◆ **DATA TO EXAMINE**
theorem fieldsFrom_le {start stop : Nat} {fs : List HeaderField} (h : fieldsFrom start stop fs) : start ≤ stop := by
  induction fs generalizing start with
  | nil => exact Nat.le_of_eq h
  | cons f fs ih => have := ih h.2; omega

/-- Writing consecutive fields from WP on changes OUT and WP and nothing else. -/
theorem writeFields_frame (fs : List HeaderField) (s : State) :
    fs.foldl writeField s = { s with out := (fs.foldl writeField s).out, wp := (fs.foldl writeField s).wp } := by
  induction fs generalizing s with
  | nil => rfl
  | cons f fs ih => rw [List.foldl_cons, ih]; simp only [writeField_eq]

theorem writeFields_wp {start stop : Nat} {fs : List HeaderField} {s : State} (h : fieldsFrom start stop fs)
    (hw : s.wp.toNat = start) (hs : stop < 2 ^ 32) : (fs.foldl writeField s).wp.toNat = stop := by
  induction fs generalizing s start with
  | nil => exact hw.trans h
  | cons f fs ih =>
    refine ih h.2 ?_
    have := fieldsFrom_le h.2
    rw [writeField_eq, BitVec.toNat_add, hw, BitVec.toNat_ofNat]
    omega

/-- The bytes of consecutive fields: each field's own bytes, every byte outside them as before. -/
theorem read_writeFields {start stop : Nat} {fs : List HeaderField} {s : State} (h : fieldsFrom start stop fs)
    (hw : s.wp.toNat = start) (hs : stop < 2 ^ 32) :
    (∀ f ∈ fs, ∀ j < f.size, Memory.read (fs.foldl writeField s).out (f.offset + j) =
      some (BitVec.ofNat 8 (f.value / 256 ^ j))) ∧
    (∀ c, c < start ∨ stop ≤ c → Memory.read (fs.foldl writeField s).out c = Memory.read s.out c) := by
  induction fs generalizing s start with
  | nil => exact ⟨by simp, fun c _ => rfl⟩
  | cons f fs ih =>
    have hle := fieldsFrom_le h.2
    have hw' : (writeField s f).wp.toNat = start + f.size := by
      rw [writeField_eq, BitVec.toNat_add, hw, BitVec.toNat_ofNat]; omega
    obtain ⟨h1, h2⟩ := ih h.2 hw'
    have hout : ∀ c, Memory.read (writeField s f).out c =
        if start ≤ c ∧ c < start + f.size then some (BitVec.ofNat 8 (f.value / 256 ^ (c - start)))
        else Memory.read s.out c := fun c => by rw [writeField_eq, read_memWrite, hw]
    constructor
    · intro g hg j hj
      rcases List.mem_cons.1 hg with rfl | hg
      · rw [List.foldl_cons, h2 _ (by have := h.1; omega), hout, h.1, if_pos (by omega), Nat.add_sub_cancel_left]
      · exact h1 g hg j hj
    · intro c hc
      rw [List.foldl_cons, h2 c (by omega), hout, if_neg (by omega)]

theorem writeFields_wf (fs : List HeaderField) (s : State) (h : Memory.wf s.out = true) :
    Memory.wf (fs.foldl writeField s).out = true := by
  induction fs generalizing s with
  | nil => exact h
  | cons f fs ih => exact ih _ (by rw [writeField_eq]; exact memWrite_wf _ _ _ _ h)

section
variable (s : State)
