-- ==== Sys2Proof/Laws/PerInstr.lean ====
section
/-! SUPPORT. Statements made command by command. -/

namespace Sys2Proof.Laws.EncodingShape

/-- The word of a command has ZERO = 0 and its opcode, 1 to 3, in OPC (`30_encoding.md` rules R94, R95). -/
def Statement (i : Instr) : Prop :=
  commandZero (encode i) = 0 ∧ (commandOpc (encode i)).toNat = i.opcode ∧ 1 ≤ i.opcode ∧ i.opcode ≤ 3

theorem gen : Statement .gen := by unfold Statement; decide

theorem enc : Statement .enc := by unfold Statement; decide

theorem syn : Statement .syn := by unfold Statement; decide

end Sys2Proof.Laws.EncodingShape
end

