-- ==== Sys2Proof/Tests/Slice0.lean ====
section
/-! SUPPORT. Small tests, with expected results from the spec's encodings and test vectors, and for every statement with
hypotheses a concrete state that meets them all. -/

namespace Sys2Proof.Tests

open Sys2Proof Sys2Proof.Machine

/-- The reset state with SAMPLE_RATE, FREQ, DURATION and SMP_LEN written. -/
def configured (rate freq duration smpLen : Word) : State :=
  { State.reset with sampleRate := rate, freq := freq, duration := duration, smpLen := smpLen }

/-- The configuration of V-SYN-3: one sample at 1 Hz; SMP_LEN 1 for ENC. -/
def one : State := configured 1 0x00010000 1 1

/-- A state with events waiting. -/
def waiting (s : State) (l : List Event) : State := { s with inbox := l }

/-! ### Well-formedness: each check refuses a term it should -/

theorem test_wf_command_zero_field : isCommandWord 0x00000101 = false := by decide
theorem test_wf_command_opcode : isCommandWord 0x00000004 = false := by decide
theorem test_wf_write_offset : Transaction.wf .reference (.regWrite 0x24 0) = false := by decide
theorem test_wf_read_offset : Transaction.wf .reference (.regRead 0x02) = false := by decide
theorem test_wf_sample_write_index : Transaction.wf .reference (.smpWrite 65536 0) = false := by decide
theorem test_wf_sample_read_index : Transaction.wf .reference (.smpRead 65536) = false := by decide
theorem test_wf_byte_address : Transaction.wf .reference (.outRead 131116) = false := by decide
theorem test_wf_accepts : [Transaction.regWrite 0x20 0, .regRead 0x04, .smpWrite 65535 0, .smpRead 65535,
    .outRead 131115].all (Transaction.wf .reference) = true := by decide

/-! ### Decoding: words from the encoding table of rule R95, and V-D-4 to V-D-10 -/

theorem test_decode_gen : decode 0b00000000000000000000000000000001 = .ok .gen := rfl
theorem test_decode_enc : decode 0b00000000000000000000000000000010 = .ok .enc := rfl
theorem test_decode_syn : decode 0b00000000000000000000000000000011 = .ok .syn := rfl
theorem test_decode_illegal : [0x00000000, 0x00000004, 0x000000FF, 0x00000101, 0x00010001, 0x80000001,
    0xFFFFFFFF].all (fun w : Nat => decodeTableWord 32 w == none) = true := by decide
theorem test_encode : [Instr.gen, .enc, .syn].map encode = [0x00000001, 0x00000002, 0x00000003] := by decide

/-! ### The sub-blocks: V-Q, V-S, V-A -/

theorem test_quant : [(16384, 0), (16385, 1), (-16385, -1), (536870911, 16383), (536870912, 16384), (-536870912, -16384),
    (1073758208, 32767), (1073758209, 32767), (-1073758208, -32767), (-1073758209, -32768),
    (-1073790978, -32768), (2147483647, 32767), (-2147483648, -32768)].all
      (fun e : Int × Int => quant e.1 == e.2) = true := by decide
theorem test_sine_eighth : Sine.reference 393216000 3145728000 = 759250125 :=
  (Sine.reference_eq_taylor ⟨by norm_num, by norm_num, by norm_num, by norm_num⟩ (by decide)).trans (by decide)
theorem test_sine_backwards : Sine.reference 65533 65536 = -308831 :=
  (Sine.reference_eq_taylor ⟨by norm_num, by norm_num, by norm_num, by norm_num⟩ (by decide)).trans (by decide)
theorem test_accumulator_wraps : nextAcc 2883584000 28835840 2890137600 = 22282240 := by decide

/-! ### GEN, ENC, SYN -/

/-- V-GEN-1, its first two samples. -/
theorem test_gen_samples :
    let t := generate .computable (configured 8000 0x03E80000 2 0)
    t.smp = [(0, 0x0000), (1, 0x5A82)] ∧ t.smpLen = 2 ∧ t.status.word = 0x010 := by decide

/-- V-GEN-7, its second row: the phase runs backwards. -/
theorem test_gen_backwards :
    (generate .computable (configured 1 0x7FFFFFFF 4 0)).smp = [(0, 0), (1, 0xFFFD), (2, 0xFFFA), (3, 0xFFF7)] := by decide

/-- V-ENC-1 with its last two samples only: the bytes from offset 22 on. -/
theorem test_enc_file :
    let t := encodeFile .computable { configured 8000 0 0 2 with smp := [(0, 0x8000), (1, 0x1234)] }
    t.out.drop 22 = [(22, 0x01), (23, 0x00), (24, 0x40), (25, 0x1F), (26, 0x00), (27, 0x00), (28, 0x80), (29, 0x3E),
      (30, 0x00), (31, 0x00), (32, 0x02), (33, 0x00), (34, 0x10), (35, 0x00), (36, 0x64), (37, 0x61), (38, 0x74),
      (39, 0x61), (40, 0x04), (41, 0x00), (42, 0x00), (43, 0x00), (44, 0x00), (45, 0x80), (46, 0x34), (47, 0x12)] ∧
    t.outLen = 48 := by decide

/-- V-ENC-3: the largest sample rate, no byte of ByteRate lost. -/
theorem test_enc_byte_rate :
    let t := encodeFile .computable (configured 0x7FFFFFFF 0 0 0)
    memRead t 24 4 = 0x7FFFFFFF ∧ memRead t 28 4 = 0xFFFFFFFE ∧ t.outLen = 44 := by decide

/-- V-SYN-2, DURATION 2: the tags, the sizes and the data. -/
theorem test_syn_file :
    let t := synthesise .computable (configured 8000 0x03E80000 2 0)
    t.out.map Prod.snd = [0x52, 0x49, 0x46, 0x46, 0x28, 0x00, 0x00, 0x00, 0x57, 0x41, 0x56, 0x45, 0x66, 0x6D, 0x74, 0x20,
      0x10, 0x00, 0x00, 0x00, 0x01, 0x00, 0x01, 0x00, 0x40, 0x1F, 0x00, 0x00, 0x80, 0x3E, 0x00, 0x00,
      0x02, 0x00, 0x10, 0x00, 0x64, 0x61, 0x74, 0x61, 0x04, 0x00, 0x00, 0x00, 0x00, 0x00, 0x82, 0x5A] ∧
    t.outLen = 48 ∧ t.smpLen = 2 := by decide

/-- V-SYN-5: the header is done after 17 micro-steps from the start. -/
theorem test_syn_trace :
    (match runMicro .computable 17 (startCommand .computable .syn (configured 8000 0x03E80000 2 0)) with
      | .next t => t.seq == .encData && t.wp == 44 && t.idx == 0 && t.smpLen == 2 | _ => false) = true := by decide

/-- V-SYN-5, DURATION 0: the command ends after `0 + 1 + 13 + 1 + 0 + 1` micro-steps. -/
theorem test_syn_trace_end :
    (match runMicro .computable 16 (startCommand .computable .syn (configured 8000 0x03E80000 0 0)) with
      | .next t => t.seq == .idle && t.outLen == 44 && t.status.word == 0x010 | _ => false) = true := by decide

/-- V-E-28 under each command: the order of the checks. -/
theorem test_check_order : [Instr.gen, .enc, .syn].map
    (fun i => (startCommand .computable i { one with bitDepth := 8, channels := 0 }).status.word) =
      [0x440, 0x520, 0x520] := by decide

/-- V-E-22, V-E-24: the capacity, and which length registers become 0. -/
theorem test_capacity :
    let s := { configured 8000 0x03E80000 65537 65537 with outLen := 60 }
    let f := fun i => let t := startCommand .computable i s; (t.status.word, t.smpLen, t.outLen)
    f .gen = (0x630, 0, 60) ∧ f .enc = (0x630, 65537, 0) ∧ f .syn = (0x630, 0, 0) := by decide

/-! ### Steps -/

/-- V-T-1: what every register reads as after reset. -/
theorem test_reset_registers : [Reg.cmd, .status, .sampleRate, .bitDepth, .freq, .duration, .channels, .smpLen,
    .outLen].map (readReg State.reset) = [0, 0, 0, 16, 0, 0, 1, 0, 0] := by decide

/-- The first command after reset, before any configuration (rule R38). -/
theorem test_step_first_command : [1, 2, 3].all (fun w => match step (State.reset.withFetchWord 32 w) with
    | .next t => t.status.word == 0x120 && t.inbox == [] | _ => false) = true := by decide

◆ **ACTIVITY**
Where does the string "namespace" appear in the records? Copy every line that holds it.

◆ **TASK RESPONSE**
namespace Sys2Proof.Laws.EncodingShape
namespace Sys2Proof.Tests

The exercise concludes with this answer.